/-- The next state of a page that a domain's engraver moves: it is programmed into a slot of the block `dest`, then
verified, then switched (R342, R347, R348). -/
def moveStep (s : State) (dom k dest : Nat) (p : InstPage) : State :=
  match p.pst with
  | .programming => moveProgram s dom k dest p
  | .verifying =>
    if Config.flashFails s.fresh.1 then moveFailed s.fresh.2 dom k p (p.slot / 64)
    else setMove s.fresh.2 dom k (some { p with pst := .switching })
  | .switching =>
    match switchStep s p with
    | .other => s
    | .written => setMove (switchDone s p.dest) dom k none
    | .idle =>
      let named := (Sp.find? (s.domain dom).plateMap (platePage p.dest)).map (·.slot)
      if p.keeps && named != some p.src then setMove s dom k none else writeMap s p
  | _ => setMove s dom k none

/-- BLOCK_RECLAIM (R342): the engraver begins to move a live page of a block that also holds stale slots to another
block, with its version; or, where `fblk` is 2²⁴ + k, the `k`-th of the pages that it moves takes its next state.
DESIGN CHOICE (log 165). -/
def execBlockReclaim (dom fblk dest : Nat) (s : State) : Host.Outcome State Fault Refusal :=
  let x := s.domain dom
  if 2 ^ 24 ≤ fblk then
    match x.moves[fblk - 2 ^ 24]? with
    | some p => .next (moveStep s dom (fblk - 2 ^ 24) dest p)
    | none => .next s
  else if (x.fblock fblk).used ≤ (liveSlots x fblk).length || pendingSlot s dom fblk then .next s
  else
    match nextMove x dom fblk with
    | none => .next s
    | some p => .next (s.setDomain dom { x with moves := x.moves ++ [p] })

/-- BLOCK_ERASE (R342, R343): a block all of whose slots are stale is erased and free again, or retired:
at its rated wear, or where `ok` is 0 and the erase fails. -/
def execBlockErase (dom fblk ok : Nat) (s : State) : Host.Outcome State Fault Refusal :=
  let x := s.domain dom
  let f := x.fblock fblk
  if !inService x fblk || f.used < 64 || !(liveSlots x fblk).isEmpty || pendingSlot s dom fblk then .next s
  else
    let f' := { f with used := 0, wear := f.wear + 1 }
    let x' := { x with
      fblocks := Sp.put x.fblocks fblk f', flash := List.filter (fun e => e.1 / 64 != fblk) x.flash
      flashBad := x.flashBad.filter (· / 1024 != fblk) }
    let s := s.setDomain dom x'
    if ok = 0 || decide (5000 ≤ f'.wear) then .next (retireAt s dom fblk) else .next (refreshOrrery s dom)

/-- PLWEAR (R344). -/
def plwear (x : Domain) : Nat := maxWear x + x.spare * 2 ^ 16 + x.retired * 2 ^ 32

end Sys2Proof.Machine
end

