-- ==== Sys2Proof/Safety.lean ====
section
/-!
DEFINITION. The terms in which claims are stated: when an instruction may issue, what an issue leaves, what
each lane comes to, and the invariant that every step keeps.
-/
namespace Sys2Proof.Machine

/-! ## When an instruction issues (R31, R88, R141, R142, R152, R389) -/

/-- The issue set is one that R141 can form: at least one lane, in ascending order, each below 32. -/
abbrev FormedSet (s : State) : Prop :=
  s.iss.lanes ≠ [] ∧ s.iss.lanes.Pairwise (· < ·) ∧ ∀ l ∈ s.iss.lanes, l < 32

/-- The role of the weft at issue permits the instruction, and its allotment holds the data registers named (R15,
R152). -/
abbrev Allowed (p : RoleKind → Bool) (rs : List Regs) (s : State) : Prop :=
  p (s.roleOf s.iss.blk s.iss.weft).kind = true ∧ ∀ r ∈ rs, r.1 + r.2 - 1 < (s.roleOf s.iss.blk s.iss.weft).regs

/-- An instruction of one class, naming the data registers `rs` and the uniform registers `ks`, issues: no
condition of its word, role or allotment arises, no dependence holds it back, and no register it reads is poisoned. -/
abbrev Issues (c : IClass) (rs ks : List Regs) (s : State) : Prop :=
  FormedSet s ∧ Allowed (fun k => k.permits c) rs s ∧ issueBusy s rs ks = false ∧ s.iss.bad = []

/-- The same of an instruction of the roles that `p` names (R152). -/
abbrev IssuesAs (p : RoleKind → Bool) (rs ks : List Regs) (s : State) : Prop :=
  FormedSet s ∧ Allowed p rs s ∧ issueBusy s rs ks = false ∧ s.iss.bad = []

/-! ## What an issue leaves -/

/-- `t` holds what `u` holds in every thread off the issue set of `s`, and in every field but the threads. -/
def SameBut (s u t : State) : Prop :=
  (∀ k, (∀ l ∈ s.iss.lanes, k ≠ tkey s.iss.blk s.iss.weft l) → Sp.find? t.threads k = Sp.find? u.threads k) ∧
    { t with threads := [] } = { u with threads := [] }

/-- The instruction at issue takes every lane `l` of its issue set from its thread `x`, as the recorded issue
leaves it, to `f l x`, and changes nothing else. -/
def LanesDo (s t : State) (f : Nat → Thread → Thread) : Prop :=
  (∀ l ∈ s.iss.lanes,
    t.thread s.iss.blk s.iss.weft l = f l ((noteIssue s).thread s.iss.blk s.iss.weft l)) ∧
    SameBut s (noteIssue s) t

/-- The thread past the instruction at issue (R22). -/
def Thread.past (s : State) (x : Thread) : Thread := { x with pc := nextPc s }

/-- Every lane of the issue set writes one word register and goes on (R22, R89). -/
def WritesWord (s t : State) (d : VReg) (f : Nat → Thread → Word) : Prop :=
  LanesDo s t fun l x => (x.setReg d.toNat (f l x)).past s

/-- Every lane of the issue set writes one pair and goes on (R14, R22). -/
def WritesPair (s t : State) (d : VReg) (f : Nat → Thread → DWord) : Prop :=
  LanesDo s t fun l x => (x.setPair d.toNat (f l x)).past s

/-- Every lane of the issue set writes one word register, sets the flags of the result, and goes on (R104). -/
def WritesFloat (s t : State) (d : VReg) (f : Nat → Thread → FRes) : Prop :=
  LanesDo s t fun l x => ((x.setReg d.toNat (BitVec.ofNat 32 (f l x).bits)).raise (f l x).flags).past s

/-- The same with a pair (R104). -/
def WritesFloat64 (s t : State) (d : VReg) (f : Nat → Thread → FRes) : Prop :=
  LanesDo s t fun l x => ((x.setPair d.toNat (BitVec.ofNat 64 (f l x).bits)).raise (f l x).flags).past s

/-- The weft at issue comes to `w`, every lane of the issue set goes on, and nothing else changes (R167). -/
def WeftDoes (s t : State) (w : Weft) : Prop :=
  (∀ l ∈ s.iss.lanes,
    t.thread s.iss.blk s.iss.weft l = ((noteIssue s).thread s.iss.blk s.iss.weft l).past s) ∧
    SameBut s ((noteIssue s).setWeft s.iss.blk s.iss.weft w) t

/-- Every lane of the issue set goes on with its registers unchanged, and no other thread changes (R22). -/
def LanesPast (s t : State) : Prop :=
  (∀ l ∈ s.iss.lanes,
    t.thread s.iss.blk s.iss.weft l = ((noteIssue s).thread s.iss.blk s.iss.weft l).past s) ∧
    ∀ k, (∀ l ∈ s.iss.lanes, k ≠ tkey s.iss.blk s.iss.weft l) →
      Sp.find? t.threads k = Sp.find? (noteIssue s).threads k

/-- A legal control-transfer target: canonical and even (R21). -/
abbrev LegalTarget (a : DWord) : Prop := canonical a = true ∧ a.getLsbD 0 = false

/-- Every lane of the issue set goes on, and the instruction leaves outstanding one operation of the access `a`,
counted in its weft's counter, in which lane `l` stands as `acc l` (R30, R130, R286). -/
def LeavesAccess (s t : State) (a : Access) (acc : Nat → LaneAcc) : Prop :=
  ∃ u, LanesDo s u (fun _ x => x.past s) ∧
    t = addCounted u a.fn.counter (issuedOp s a (s.iss.lanes.map acc) (laneMask s.iss.lanes))

/-- Every lane of the issue set goes on and waits for one operation of kind `k`, which the instruction leaves
outstanding (R253). -/
def LeavesWait (s t : State) (k : OpKind) : Prop :=
  ∃ u, LanesDo s u (fun _ x => { x with hold := some s.nextOp }.past s) ∧
    t = addOp u { issuedOp s {} [] (laneMask s.iss.lanes) with kind := k }

/-- Lane `l` has taken the trap of `c`: its frame holds it, it stands at the handler, and its registers are as they were
(R376, R379, R380). -/
def Trapped (s t : State) (l : Nat) (c : Cond) : Prop :=
  let x := s.lane l
  let y := t.thread s.iss.blk s.iss.weft l
  y.tst = .trap ∧ y.pc = (s.launch s.iss.blk).handler ∧
    y.tcause = BitVec.ofNat 32 (c.cause.code + c.reason * 2 ^ 8 + if c.sys then 2 ^ 16 else 0) ∧
    y.taddr = BitVec.ofNat 64 c.addr ∧ y.tinfo = BitVec.ofNat 32 c.info ∧ y.tpc = x.pc + BitVec.ofNat 64 c.skip ∧
    y.v = x.v ∧ y.x = x.x

/-- The weft at issue has parked at the instruction for the fault `c` of its lowest failing lane, with the masks of
the lanes that take no trap and of those that complete (R382, R384). -/
def ParkedAtIssue (s t : State) (c : Cond) (issue done : Nat) : Prop :=
  t.wft.wst = .parked ∧ t.wft.atIssue = true ∧
    t.wft.park.map (fun e => (e.kind, e.cause, e.reason, e.space, e.addr, e.pc, e.issue, e.done)) =
      some (1, c.cause.code, c.reason, c.info, c.addr, s.iss.pc.toNat, issue, done)

/-- The lanes of a memory instruction of the access `a` after their checks: one that meets `trap` has trapped, one
that meets `fault` stands at the instruction, where its weft has parked, and each other one goes on; one operation is
outstanding for these, with `acc` for each, if there are any. No memory is written (R29, R89, R382, R383). -/
def LanesChecked (s t : State) (a : Access) (acc : Nat → LaneAcc) (trap fault : Nat → Option Cond) : Prop :=
  let ok := s.iss.lanes.filter fun l => (trap l).isNone && (fault l).isNone
  let failed := s.iss.lanes.filter fun l => (trap l).isNone && (fault l).isSome
  (∀ l ∈ s.iss.lanes, ∀ c, trap l = some c → Trapped s t l c) ∧
  (∀ l ∈ ok, t.thread s.iss.blk s.iss.weft l = ((noteIssue s).thread s.iss.blk s.iss.weft l).past s) ∧
  (∀ l ∈ failed, t.thread s.iss.blk s.iss.weft l = (noteIssue s).thread s.iss.blk s.iss.weft l) ∧
  (∀ l c, failed.head? = some l → fault l = some c → ParkedAtIssue s t c (laneMask (ok ++ failed)) (laneMask ok)) ∧
  (ok = [] → t.ops.map (·.1) = s.ops.map (·.1)) ∧
  (ok ≠ [] → t.op? s.nextOp = some (issuedOp s a (ok.map acc) (laneMask (ok ++ failed))) ∧
    t.wft.counter a.fn.counter = s.wft.counter a.fn.counter ++ [{ op := s.nextOp }]) ∧
  t.mem = s.mem ∧ t.hostMem = s.hostMem ∧ t.bad = s.bad ∧ ∀ b, (t.block b).spm = (s.block b).spm

/-- A memory instruction of the access `a`, whose base field names the registers of `b`, issues: the counter it steps
has room, and no lane holds eight operations that await translation (R130, R377). -/
abbrev AccessIssues (a : Access) (b : Regs) (s : State) : Prop :=
  Issues .memory [a.group, b] [] s ∧ s.wft.room a.fn.counter 1 = true ∧ ∀ l ∈ s.iss.lanes, heldFull s l = false

/-! ## The invariant -/

/-- Main DRAM and host memory are in canonical form: addresses rise strictly, and no listed byte is the zero that
an unlisted address reads as. -/
def State.inv (s : State) : Bool := s.mem.wf && s.hostMem.wf

end Sys2Proof.Machine
end

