/-! ## Uniform registers -/

/-- R148, R167 to R169: a uniform instruction executes once for its issue set, writes k(kd), and moves every lane
on; KLDCB reads the constant bank, and traps MISALIGN in every lane where its offset is no multiple of 4. -/
def Obligations.UniformResults : Prop :=
  ∀ (s : State) (d a b : KReg),
    let w := (noteIssue s).wft
    (∀ e ∈ ([
        (.kadd, fun x y => x + y), (.ksub, fun x y => x - y), (.kmul, fun x y => x * y), (.kand, fun x y => x &&& y),
        (.kor, fun x y => x ||| y), (.kxor, fun x y => x ^^^ y),
        (.kshl, fun x y => if y.toNat < 32 then BitVec.ofNat 32 (x.toNat * 2 ^ y.toNat) else 0),
        (.kshr, fun x y => if y.toNat < 32 then BitVec.ofNat 32 (x.toNat / 2 ^ y.toNat) else 0),
        (.ksra, fun x y => if y.toNat < 32 then BitVec.ofInt 32 (x.toInt / 2 ^ y.toNat)
          else if x.msb then 0xFFFFFFFF else 0),
        (.kseq, fun x y => if x = y then 0xFFFFFFFF else 0),
        (.kslt, fun x y => if x.toInt < y.toInt then 0xFFFFFFFF else 0),
        (.ksltn, fun x y => if x.toNat < y.toNat then 0xFFFFFFFF else 0),
        (.kmin, fun x y => BitVec.ofInt 32 (min x.toInt y.toInt)),
        (.kmax, fun x y => BitVec.ofInt 32 (max x.toInt y.toInt)),
        (.kmulhi, fun x y => BitVec.ofInt 32 (x.toInt * y.toInt / 2 ^ 32))] :
        List ((KReg → KReg → KReg → Instr) × (Word → Word → Word))),
      Issues .integer [] [(d.toNat, 1), (a.toNat, 1), (b.toNat, 1)] s →
        ∃ t, exec (e.1 d a b) s = .next t ∧
          WeftDoes s t (w.setK d.toNat (e.2 (s.wft.kreg a.toNat) (s.wft.kreg b.toNat)))) ∧
    (Issues .integer [] [(d.toNat, 1), (a.toNat, 1), (b.toNat, 1)] s →
      ∃ t, exec (.ksel d a b) s = .next t ∧
        WeftDoes s t (w.setK d.toNat
          (if s.wft.kreg d.toNat ≠ 0 then s.wft.kreg a.toNat else s.wft.kreg b.toNat))) ∧
    (Issues .integer [] [(d.toNat, 2), (a.toNat, 2), (b.toNat, 2)] s →
      ∃ t, exec (.kadd64 d a b) s = .next t ∧
        WeftDoes s t (w.setKPair d.toNat (s.wft.kpair a.toNat + s.wft.kpair b.toNat))) ∧
    (∀ i, Issues .integer [] [(d.toNat, 1), (a.toNat, 1)] s →
      ∃ t, exec (.kaddi d a i) s = .next t ∧
        WeftDoes s t (w.setK d.toNat (s.wft.kreg a.toNat + BitVec.signExtend 32 i))) ∧
    (∀ i, Issues .integer [] [(d.toNat, 1)] s →
      (∃ t, exec (.kli d i) s = .next t ∧ WeftDoes s t (w.setK d.toNat (BitVec.signExtend 32 i))) ∧
      (∃ t, exec (.klih d i) s = .next t ∧
        WeftDoes s t (w.setK d.toNat (BitVec.ofNat 32 (i.toNat * 2 ^ 15 + (s.wft.kreg d.toNat).toNat % 2 ^ 15))))) ∧
    (∀ (v : VReg) (l : Nat), s.iss.lanes.head? = some l → Issues .integer [] [(d.toNat, 1)] s →
      Allowed (fun k => k.permits .integer) [one v] s → laneBusy s s.iss.blk s.iss.weft l [one v] = false →
      ∃ t, exec (.kmovv d v) s = .next t ∧ WeftDoes s t (w.setK d.toNat ((s.lane l).reg v.toNat))) ∧
    (∀ i, Issues .integer [] [(d.toNat, 1), (a.toNat, 1)] s →
      let o := ((s.wft.kreg a.toNat).toNat + 4 * i.toNat) % 65536
      (o % 4 = 0 → ∃ t, exec (.kldcb d a i) s = .next t ∧
        WeftDoes s t (w.setK d.toNat (BitVec.ofNat 32 ((s.launch s.iss.blk).bank.read o 4)))) ∧
      (o % 4 ≠ 0 → exec (.kldcb d a i) s =
        .next (trapAll (noteIssue s) { cause := .misalign, addr := o, info := 4 })))

/-! ## Control flow -/

/-- R21, R119 to R121, R171: each lane that a branch transfers goes to its own target, if it is legal; every other
lane of the issue set goes on; a relative target is the address of the word plus twice the sign-extended offset.
R21, R31, R121: a target that is not canonical raises TRANSLATE with reason 4, and an odd canonical one MISALIGN,
each with the target as the address; a BRA to such a target moves no lane and takes that trap in every lane. -/
def Obligations.BranchResults : Prop :=
  (∀ s : State,
     (∀ (i : Instr) (rs ks : List Regs) (taken : Nat → Thread → Bool) (target : Thread → DWord),
       (∃ off, i = .bra off ∧ rs = [] ∧ ks = [] ∧ taken = (fun _ _ => true) ∧
           target = fun _ => s.iss.pc + 2 * BitVec.signExtend 64 off) ∨
         (∃ a off, i = .bnz a off ∧ rs = [one a] ∧ ks = [] ∧ taken = (fun _ x => decide (x.reg a.toNat ≠ 0)) ∧
           target = fun _ => s.iss.pc + 2 * BitVec.signExtend 64 off) ∨
         (∃ a off, i = .bz a off ∧ rs = [one a] ∧ ks = [] ∧ taken = (fun _ x => decide (x.reg a.toNat = 0)) ∧
           target = fun _ => s.iss.pc + 2 * BitVec.signExtend 64 off) ∨
         (∃ a, i = .jmpr a ∧ rs = [two a] ∧ ks = [] ∧ taken = (fun _ _ => true) ∧ target = fun x => x.pair a.toNat) ∨
         (∃ a off, i = .kbnz a off ∧ rs = [] ∧ ks = [(a.toNat, 1)] ∧
           taken = (fun _ _ => decide (s.wft.kreg a.toNat ≠ 0)) ∧
           target = fun _ => s.iss.pc + 2 * BitVec.signExtend 64 off) ∨
         (∃ a off, i = .kbz a off ∧ rs = [] ∧ ks = [(a.toNat, 1)] ∧
           taken = (fun _ _ => decide (s.wft.kreg a.toNat = 0)) ∧
           target = fun _ => s.iss.pc + 2 * BitVec.signExtend 64 off) →
       Issues .sync rs ks s →
       (∀ l ∈ s.iss.lanes, taken l (s.lane l) = true → LegalTarget (target (s.lane l))) →
       ∃ t, exec i s = .next t ∧
         LanesDo s t fun l x => { x with pc := if taken l x then target x else nextPc s })) ∧
  (∀ (a : DWord) (s : State) (off : BitVec 24),
     (canonical a = true ↔ ∀ i, 57 ≤ i → i < 64 → a.getLsbD i = a.getLsbD 56) ∧
     (canonical a = false → targetCond a = some { cause := .translate, reason := 4, addr := a.toNat, info := 7 }) ∧
     (canonical a = true → a.getLsbD 0 = true →
       targetCond a = some { cause := .misalign, addr := a.toNat, info := 7 }) ∧
     (LegalTarget a → targetCond a = none) ∧
     (∀ c, Issues .sync [] [] s → targetCond (s.iss.pc + 2 * BitVec.signExtend 64 off) = some c →
       exec (.bra off) s = .next (trapAll (noteIssue s) c)))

- What to produce
Your answer must be the lines above, unchanged, from the first one through the line that holds "DESIGN CHOICE (log 165). -/", inclusive, and no others.

- Reply to the task
/-- The next state of a page that a domain's engraver moves: it is programmed into a slot of the block `dest`, then
verified, then switched (R342, R347, R348). -/
def moveStep (s : State) (dom k dest : Nat) (p : InstPage) : State :=
  match p.pst with
  | .programming => moveProgram s dom k dest p
  | .verifying =>
    if Config.flashFails s.fresh.1 then moveFailed s.fresh.2 dom k p (p.slot / 64)
    else setMove s.fresh.2 dom k (some { p with pst := .switching })
  | .switching =>
    match switchStep s p with
    | .other => s
    | .written => setMove (switchDone s p.dest) dom k none
    | .idle =>
      let named := (Sp.find? (s.domain dom).plateMap (platePage p.dest)).map (·.slot)
      if p.keeps && named != some p.src then setMove s dom k none else writeMap s p
  | _ => setMove s dom k none

/-- BLOCK_RECLAIM (R342): the engraver begins to move a live page of a block that also holds stale slots to another
block, with its version; or, where `fblk` is 2²⁴ + k, the `k`-th of the pages that it moves takes its next state.
DESIGN CHOICE (log 165). -/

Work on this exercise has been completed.